Work to complete = All of the material must be duplicated exactly, line by line.

Data to use =
-- ==== Sys2Proof/Machine/Ops.lean ====
section
/-! DEFINITION. The shared operations: finding and changing a thread, its block and its core; reading and writing a home
location; a strand's store queue; taking a trap and returning from one; and running one issue lane by lane. -/

namespace Sys2Proof.Machine

/-! ### Finding and changing the parts of the state -/

/-- Change one block. -/
def State.modBlock (s : State) (b : Nat) (f : Block → Block) : State := { s with blocks := s.blocks.modify b f }

/-- Change one thread of a block. -/
def Block.modThread (b : Block) (tid : Nat) (f : Thread → Thread) : Block := { b with threads := b.threads.modify tid f }

/-- Change one strand of a block. -/
def Block.modStrand (b : Block) (k : Nat) (f : Strand → Strand) : Block := { b with strands := b.strands.modify k f }

/-- Change one thread. -/
def State.modThread (s : State) (t : TRef) (f : Thread → Thread) : State := s.modBlock t.blk fun b => b.modThread t.tid f

/-- Change one core. -/
def State.modCore (s : State) (c : Nat) (f : Core → Core) : State := { s with cores := s.cores.modify c f }

/-- Change one partition. -/
def State.modPart (s : State) (p : Nat) (f : Part → Part) : State := { s with parts := s.parts.modify p f }

/-- Change one grid. -/
def State.modGrid (s : State) (g : Nat) (f : Grid → Grid) : State := { s with grids := s.grids.modify g f }

/-- Change one draw. -/
def State.modDraw (s : State) (d : Nat) (f : Draw → Draw) : State := { s with draws := s.draws.modify d f }

/-- A thread, if there is one of that name. -/
def State.thread? (s : State) (t : TRef) : Option Thread := (s.blocks[t.blk]?).bind fun b => b.threads[t.tid]?

/-- A block's grid. -/
def State.grid? (s : State) (blk : Nat) : Option Grid := (s.blocks[blk]?).bind fun b => s.grids[b.grid]?

/-- A block's partition. -/
def State.partOf (s : State) (blk : Nat) : Nat := ((s.grid? blk).map fun g => g.part).getD 0

/-- A core, or the core as reset leaves it where there is none of that number. -/
def State.core (s : State) (c : Nat) : Core := (s.cores[c]?).getD Core.reset

/-- A partition, or a partition as reset leaves it. -/
def State.part (s : State) (p : Nat) : Part := (s.parts[p]?).getD Part.reset

/-- The core that holds a block, if one does. -/
def State.coreOf (s : State) (blk : Nat) : Option Nat :=
  (s.blocks[blk]?).bind fun b => match b.place with | .onCore c => some c | _ => none

/-- The strand of a thread. -/
def State.strand? (s : State) (blk k : Nat) : Option Strand := (s.blocks[blk]?).bind fun b => b.strands[k]?

/-- The parts of the strand that stands at a place: itself, or every part under its joint name (R142). -/
def State.strandParts (s : State) (blk k : Nat) : List (Nat × Nat) :=
  match (s.strand? blk k).bind Strand.joint with
  | none => [(blk, k)]
  | some j => s.blocks.zipIdx.flatMap fun x => x.1.strands.zipIdx.filterMap fun y =>
      if y.1.joint = some j then some (x.2, y.2) else none

/-- Change one strand, in all its parts. -/
def State.modStrand (s : State) (blk k : Nat) (f : Strand → Strand) : State :=
  (s.strandParts blk k).foldl (fun s p => s.modBlock p.1 fun b => b.modStrand p.2 f) s

/-- Is a place the first part of its strand? What is done once for a strand is done there. -/
def State.firstPart (s : State) (blk k : Nat) : Bool := (s.strandParts blk k).head? == some (blk, k)

/-- The threads of a block that are in its strand k, by thread index. -/
def Block.threadsIn (b : Block) (k : Nat) : List Nat :=
  (List.range b.threads.length).filter fun i => match b.threads[i]? with
    | some th => th.live && !th.filed && th.strand == k
    | none => false

/-- The live threads of a strand. -/
def State.strandThreads (s : State) (blk k : Nat) : List TRef :=
  (s.strandParts blk k).flatMap fun p => (((s.blocks[p.1]?).map fun b => b.threadsIn p.2).getD []).map (TRef.mk p.1)

/-- A strand with no entry, for a thread without one. -/
def Strand.blank : Strand := ⟨.main, 0, 0, false, [], false, none, [], [], [], 0, none, []⟩

/-- A kernel with no registers, for a thread without a grid. -/
def Kernel.blank : Kernel :=
  ⟨0, 0, 0, 8, .c, false, 0, 0, 0, 0, 0, 0, 0, [], 0, 0, [], none⟩

/-- The kernel record of a block's grid. -/
def State.kernel (s : State) (blk : Nat) : Kernel := ((s.grid? blk).map fun g => g.kernel).getD Kernel.blank

/-- The declared ply count D of a block's kernel (R181). -/
def State.plyN (s : State) (blk : Nat) : Nat := (s.kernel blk).d

/-- The size of a lane mask: a pair where the strand has 64 lanes (R260). -/
def State.laneWords (s : State) (blk : Nat) : Nat := if (s.kernel blk).width = 64 then 2 else 1

/-- Is a block one of the two copies of a doubled block (R365)? -/
def Block.doubled (b : Block) : Bool := b.copy != .single

/-- The other copy of a doubled block. -/
def Block.partner (b : Block) : Option Nat :=
  match b.copy with | .single => none | .leading p => some p | .trailing p => some p

/-- Does the trailing copy stand here (R365)? -/
def Block.trailing (b : Block) : Bool := match b.copy with | .trailing _ => true | _ => false

/-- Ask for an event as soon as it can happen, once (log 4). -/
def State.want (s : State) (e : Event) : State := if s.work.contains e then s else { s with work := s.work ++ [e] }

/-- Ask for several events. -/
def State.wantAll (s : State) (l : List Event) : State := l.foldl State.want s

/-- An event that is due now (log 4). -/
def State.mustNow (s : State) (e : Event) : State := { s with due := s.due ++ [e] }

/-! ### Notifications (R395) and poison (R51, R370) -/

/-- A bit of the duty map (R163). -/
def State.hostDuty (s : State) (p bit : Nat) : Bool := (s.part p).duty.getLsbD bit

Reply =
-- ==== Sys2Proof/Machine/Ops.lean ====
section
/-! DEFINITION. The shared operations: finding and changing a thread, its block and its core; reading and writing a home
location; a strand's store queue; taking a trap and returning from one; and running one issue lane by lane. -/

namespace Sys2Proof.Machine

/-! ### Finding and changing the parts of the state -/

/-- Change one block. -/
def State.modBlock (s : State) (b : Nat) (f : Block → Block) : State := { s with blocks := s.blocks.modify b f }

/-- Change one thread of a block. -/
def Block.modThread (b : Block) (tid : Nat) (f : Thread → Thread) : Block := { b with threads := b.threads.modify tid f }

/-- Change one strand of a block. -/
def Block.modStrand (b : Block) (k : Nat) (f : Strand → Strand) : Block := { b with strands := b.strands.modify k f }

/-- Change one thread. -/
def State.modThread (s : State) (t : TRef) (f : Thread → Thread) : State := s.modBlock t.blk fun b => b.modThread t.tid f

/-- Change one core. -/
def State.modCore (s : State) (c : Nat) (f : Core → Core) : State := { s with cores := s.cores.modify c f }

/-- Change one partition. -/
def State.modPart (s : State) (p : Nat) (f : Part → Part) : State := { s with parts := s.parts.modify p f }

/-- Change one grid. -/
def State.modGrid (s : State) (g : Nat) (f : Grid → Grid) : State := { s with grids := s.grids.modify g f }

/-- Change one draw. -/
def State.modDraw (s : State) (d : Nat) (f : Draw → Draw) : State := { s with draws := s.draws.modify d f }

/-- A thread, if there is one of that name. -/
def State.thread? (s : State) (t : TRef) : Option Thread := (s.blocks[t.blk]?).bind fun b => b.threads[t.tid]?

/-- A block's grid. -/
def State.grid? (s : State) (blk : Nat) : Option Grid := (s.blocks[blk]?).bind fun b => s.grids[b.grid]?

/-- A block's partition. -/
def State.partOf (s : State) (blk : Nat) : Nat := ((s.grid? blk).map fun g => g.part).getD 0

/-- A core, or the core as reset leaves it where there is none of that number. -/
def State.core (s : State) (c : Nat) : Core := (s.cores[c]?).getD Core.reset

/-- A partition, or a partition as reset leaves it. -/
def State.part (s : State) (p : Nat) : Part := (s.parts[p]?).getD Part.reset

/-- The core that holds a block, if one does. -/
def State.coreOf (s : State) (blk : Nat) : Option Nat :=
  (s.blocks[blk]?).bind fun b => match b.place with | .onCore c => some c | _ => none

/-- The strand of a thread. -/
def State.strand? (s : State) (blk k : Nat) : Option Strand := (s.blocks[blk]?).bind fun b => b.strands[k]?

/-- The parts of the strand that stands at a place: itself, or every part under its joint name (R142). -/
def State.strandParts (s : State) (blk k : Nat) : List (Nat × Nat) :=
  match (s.strand? blk k).bind Strand.joint with
  | none => [(blk, k)]
  | some j => s.blocks.zipIdx.flatMap fun x => x.1.strands.zipIdx.filterMap fun y =>
      if y.1.joint = some j then some (x.2, y.2) else none

/-- Change one strand, in all its parts. -/
def State.modStrand (s : State) (blk k : Nat) (f : Strand → Strand) : State :=
  (s.strandParts blk k).foldl (fun s p => s.modBlock p.1 fun b => b.modStrand p.2 f) s

/-- Is a place the first part of its strand? What is done once for a strand is done there. -/
def State.firstPart (s : State) (blk k : Nat) : Bool := (s.strandParts blk k).head? == some (blk, k)

/-- The threads of a block that are in its strand k, by thread index. -/
def Block.threadsIn (b : Block) (k : Nat) : List Nat :=
  (List.range b.threads.length).filter fun i => match b.threads[i]? with
    | some th => th.live && !th.filed && th.strand == k
    | none => false

/-- The live threads of a strand. -/
def State.strandThreads (s : State) (blk k : Nat) : List TRef :=
  (s.strandParts blk k).flatMap fun p => (((s.blocks[p.1]?).map fun b => b.threadsIn p.2).getD []).map (TRef.mk p.1)

/-- A strand with no entry, for a thread without one. -/
def Strand.blank : Strand := ⟨.main, 0, 0, false, [], false, none, [], [], [], 0, none, []⟩

/-- A kernel with no registers, for a thread without a grid. -/
def Kernel.blank : Kernel :=
  ⟨0, 0, 0, 8, .c, false, 0, 0, 0, 0, 0, 0, 0, [], 0, 0, [], none⟩

/-- The kernel record of a block's grid. -/
def State.kernel (s : State) (blk : Nat) : Kernel := ((s.grid? blk).map fun g => g.kernel).getD Kernel.blank

/-- The declared ply count D of a block's kernel (R181). -/
def State.plyN (s : State) (blk : Nat) : Nat := (s.kernel blk).d

/-- The size of a lane mask: a pair where the strand has 64 lanes (R260). -/
def State.laneWords (s : State) (blk : Nat) : Nat := if (s.kernel blk).width = 64 then 2 else 1

/-- Is a block one of the two copies of a doubled block (R365)? -/
def Block.doubled (b : Block) : Bool := b.copy != .single

/-- The other copy of a doubled block. -/
def Block.partner (b : Block) : Option Nat :=
  match b.copy with | .single => none | .leading p => some p | .trailing p => some p

/-- Does the trailing copy stand here (R365)? -/
def Block.trailing (b : Block) : Bool := match b.copy with | .trailing _ => true | _ => false

/-- Ask for an event as soon as it can happen, once (log 4). -/
def State.want (s : State) (e : Event) : State := if s.work.contains e then s else { s with work := s.work ++ [e] }

/-- Ask for several events. -/
def State.wantAll (s : State) (l : List Event) : State := l.foldl State.want s

/-- An event that is due now (log 4). -/
def State.mustNow (s : State) (e : Event) : State := { s with due := s.due ++ [e] }

/-! ### Notifications (R395) and poison (R51, R370) -/

/-- A bit of the duty map (R163). -/
def State.hostDuty (s : State) (p bit : Nat) : Bool := (s.part p).duty.getLsbD bit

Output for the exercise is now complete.